Deuxième point parallèle, le lien entre géopolitique des métaux et critères ESG entourant l’exploitation des ressources naturelles doit se révolutionner et éliminer ses scories liées à sa propre financiarisation. L’ESG doit donc standardiser ses critères non financiers, par exemple décider d’exploiter une mine en fonction de l’utilité réelle du métal produit, de la consommation d’eau pour l’extraire, ou bien des populations déplacées pour laisser la place aux mineurs, c’est-à-dire d’une certaine manière régler les bonnes pratiques techniques d’exploitation protectrices de l’environnement et de toutes les parties prenantes. La pertinence de ces normes est parfois impénétrable aux sciences de la métrologie lorsqu’il s’agit de mesurer des exigences en matière d’environnement, de droits de l’homme, de droits sociaux, des communautés, de territoire ou de gouvernance. L’ESG est en quelque sorte une littérature qui cherche sa place au milieu des chiffres de l’ingénieur. Toutefois, le pays qui maîtrise de sérieux atouts dans ce domaine des sciences sociales (philosophie, anthropologie, sociologie… etc.), n’a-t-il pas de sérieux avantages si ses entreprises sont imprégnées de cette culture nationale ? Une RSE française, avec ses critères ESG tricolores, sera différente d’une RSE américaine, japonaise, russe ou chinoise. Laquelle sera la meilleure ? L’autre intérêt de l’outil est sa capacité supérieure à décrypter les canulars, contre-vérités, calomnies, fausses nouvelles et autres infox. C’est un antidote, car il peut les analyser, les expliquer et les démentir. Face à une société équipée d’une bonne RSE, le mensonge devient une chose incertaine.

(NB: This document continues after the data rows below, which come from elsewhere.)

-- ==== Sys2Proof/Laws/Tables.lean ====
section
/-! SUPPORT. The constant tables: the alphabets and the decode tables are inverse to each other, the classes of the
vector datapath are the valid entries, and the OR-accumulator test finds exactly the invalid ones. -/

namespace Sys2Proof.Machine

/-! ### Facts by enumeration of the 64 indices and the 256 bytes -/

theorem classify_alpha (url : Bool) (i : Sextet) : (classify url (alpha url i)).isSome = true := by
  revert i url; decide

theorem charIndex_alpha (url : Bool) (i : Sextet) : charIndex url (alpha url i) = i.setWidth 8 := by
  revert i url; decide

theorem alpha_ne_padChar (url : Bool) (i : Sextet) : alpha url i ≠ padChar := by
  revert i url; decide

theorem translateIndex_eq_alpha (url : Bool) (i : Sextet) : translateIndex url (i.setWidth 8) = alpha url i := by
  revert i url; decide

theorem charIndex_valid (url : Bool) (c : Byte) : charIndex url c &&& 0xC0#8 = 0#8 := by
  revert c url; decide

theorem alpha_charIndex (url : Bool) (c : Byte) :
    (classify url c).isSome = true → alpha url (sextet (charIndex url c)) = c := by
  revert c url; decide

theorem classify_padChar (url : Bool) : classify url padChar = none := by
  revert url; decide

theorem alpha_sym62 (url : Bool) : alpha url 62#6 = sym62 url := by
  revert url; decide

theorem alpha_sym63 (url : Bool) : alpha url 63#6 = sym63 url := by
  revert url; decide

/-! ### The decode table and the classes -/

/-- The decode table is the class value of a classified byte, and the sentinel otherwise (R91, R198, R200). -/
theorem dt_eq (invalid : Byte) (url : Bool) (c : Byte) :
    dt invalid url c = if (classify url c).isSome then charIndex url c else invalid := by
  unfold dt charIndex classify
  rw [alpha_sym62, alpha_sym63]
  split_ifs <;> simp_all [classValue]

theorem dt_alpha (invalid : Byte) (url : Bool) (i : Sextet) : dt invalid url (alpha url i) = i.setWidth 8 := by
  rw [dt_eq, if_pos (classify_alpha url i), charIndex_alpha]

theorem dt_padChar (invalid : Byte) (url : Bool) : dt invalid url padChar = invalid := by
  rw [dt_eq, classify_padChar]; rfl

theorem invalidMarked_ne {p : Params} (h : p.invalidMarked = true) : p.invalid &&& 0xC0#8 ≠ 0#8 := by
  simp only [Params.invalidMarked, decide_eq_true_eq] at h
  rw [h]; decide

/-- An entry has bits 7 and 6 clear exactly for a classified byte (R91, R198). -/
theorem dt_valid_iff {p : Params} (h : p.invalidMarked = true) (url : Bool) (c : Byte) :
    dt p.invalid url c &&& 0xC0#8 = 0#8 ↔ (classify url c).isSome = true := by
  rw [dt_eq]
  by_cases hc : (classify url c).isSome = true
  · simp [hc, charIndex_valid]
  · simp [hc, invalidMarked_ne h]

theorem dt_of_classified {url : Bool} {c : Byte} (h : (classify url c).isSome = true) (invalid : Byte) :
    dt invalid url c = charIndex url c := by
  rw [dt_eq, if_pos h]

/-! ### The OR-accumulator test -/

theorem or_and_eq_zero (a b m : Byte) : (a ||| b) &&& m = 0#8 ↔ a &&& m = 0#8 ∧ b &&& m = 0#8 := by
  have h : (a ||| b) &&& m = a &&& m ||| b &&& m := by
    ext i hi
    simp [Bool.and_or_distrib_right]
  rw [h, BitVec.or_eq_zero_iff]

/-- The test finds a set of entries valid exactly when each is (R91, R150). -/
theorem bad_eq_false_iff (vs : List Byte) : bad vs = false ↔ ∀ v ∈ vs, v &&& 0xC0#8 = 0#8 := by
  have : ∀ vs : List Byte, orAll vs &&& 0xC0#8 = 0#8 ↔ ∀ v ∈ vs, v &&& 0xC0#8 = 0#8 := by
    intro vs
    induction vs with
    | nil => simp [orAll]
    | cons v vs ih => rw [orAll, or_and_eq_zero, ih]; simp
  simp [bad, this]

/-- A set of lookups is valid exactly when every byte is classified (R91, R198). -/
theorem bad_map_dt {p : Params} (h : p.invalidMarked = true) (url : Bool) (cs : List Byte) :
    bad (cs.map (dt p.invalid url)) = cs.any fun c => !(classify url c).isSome := by
  cases hb : bad (cs.map (dt p.invalid url))
  · rw [bad_eq_false_iff] at hb
    symm
    rw [List.any_eq_false]
    intro c hc
    have := (dt_valid_iff h url c).mp (hb _ (List.mem_map_of_mem hc))
    simp [this]
  · symm
    rw [List.any_eq_true]
    by_contra hn
    push Not at hn
    have : bad (cs.map (dt p.invalid url)) = false := by
      rw [bad_eq_false_iff]
      intro v hv
      obtain ⟨c, hc, rfl⟩ := List.mem_map.mp hv
      rw [dt_valid_iff h]
      simpa [Option.isSome_iff_ne_none] using hn c hc
    simp [this] at hb

end Sys2Proof.Machine
end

L’objectif de ce long article en sept parties était d’indiquer qu’un État sans recherche de souverainetés n’est pas équipé pour le long terme par des solidarités stratégiques, elles-mêmes mettant en œuvre des Doctrines énergétiques, minérales ou agricoles nationales. De la même manière qu’une armée sauvegarde des souverainetés et des solidarités stratégiques, elle ne peut pas opérer sans une doctrine et une stratégie, il nous sera difficile de nous mouvoir dans les ressources naturelles sans un plan. C’est pourquoi, si nous voulons entrer, la France ou l’Europe, dans le Grand Jeu des métaux pour nous assurer une souveraineté en matière de ces ressources naturelles, nous devons d’abord observer le terrain, éliminer les infox, puis développer nos propres doctrines énergétiques et minérales.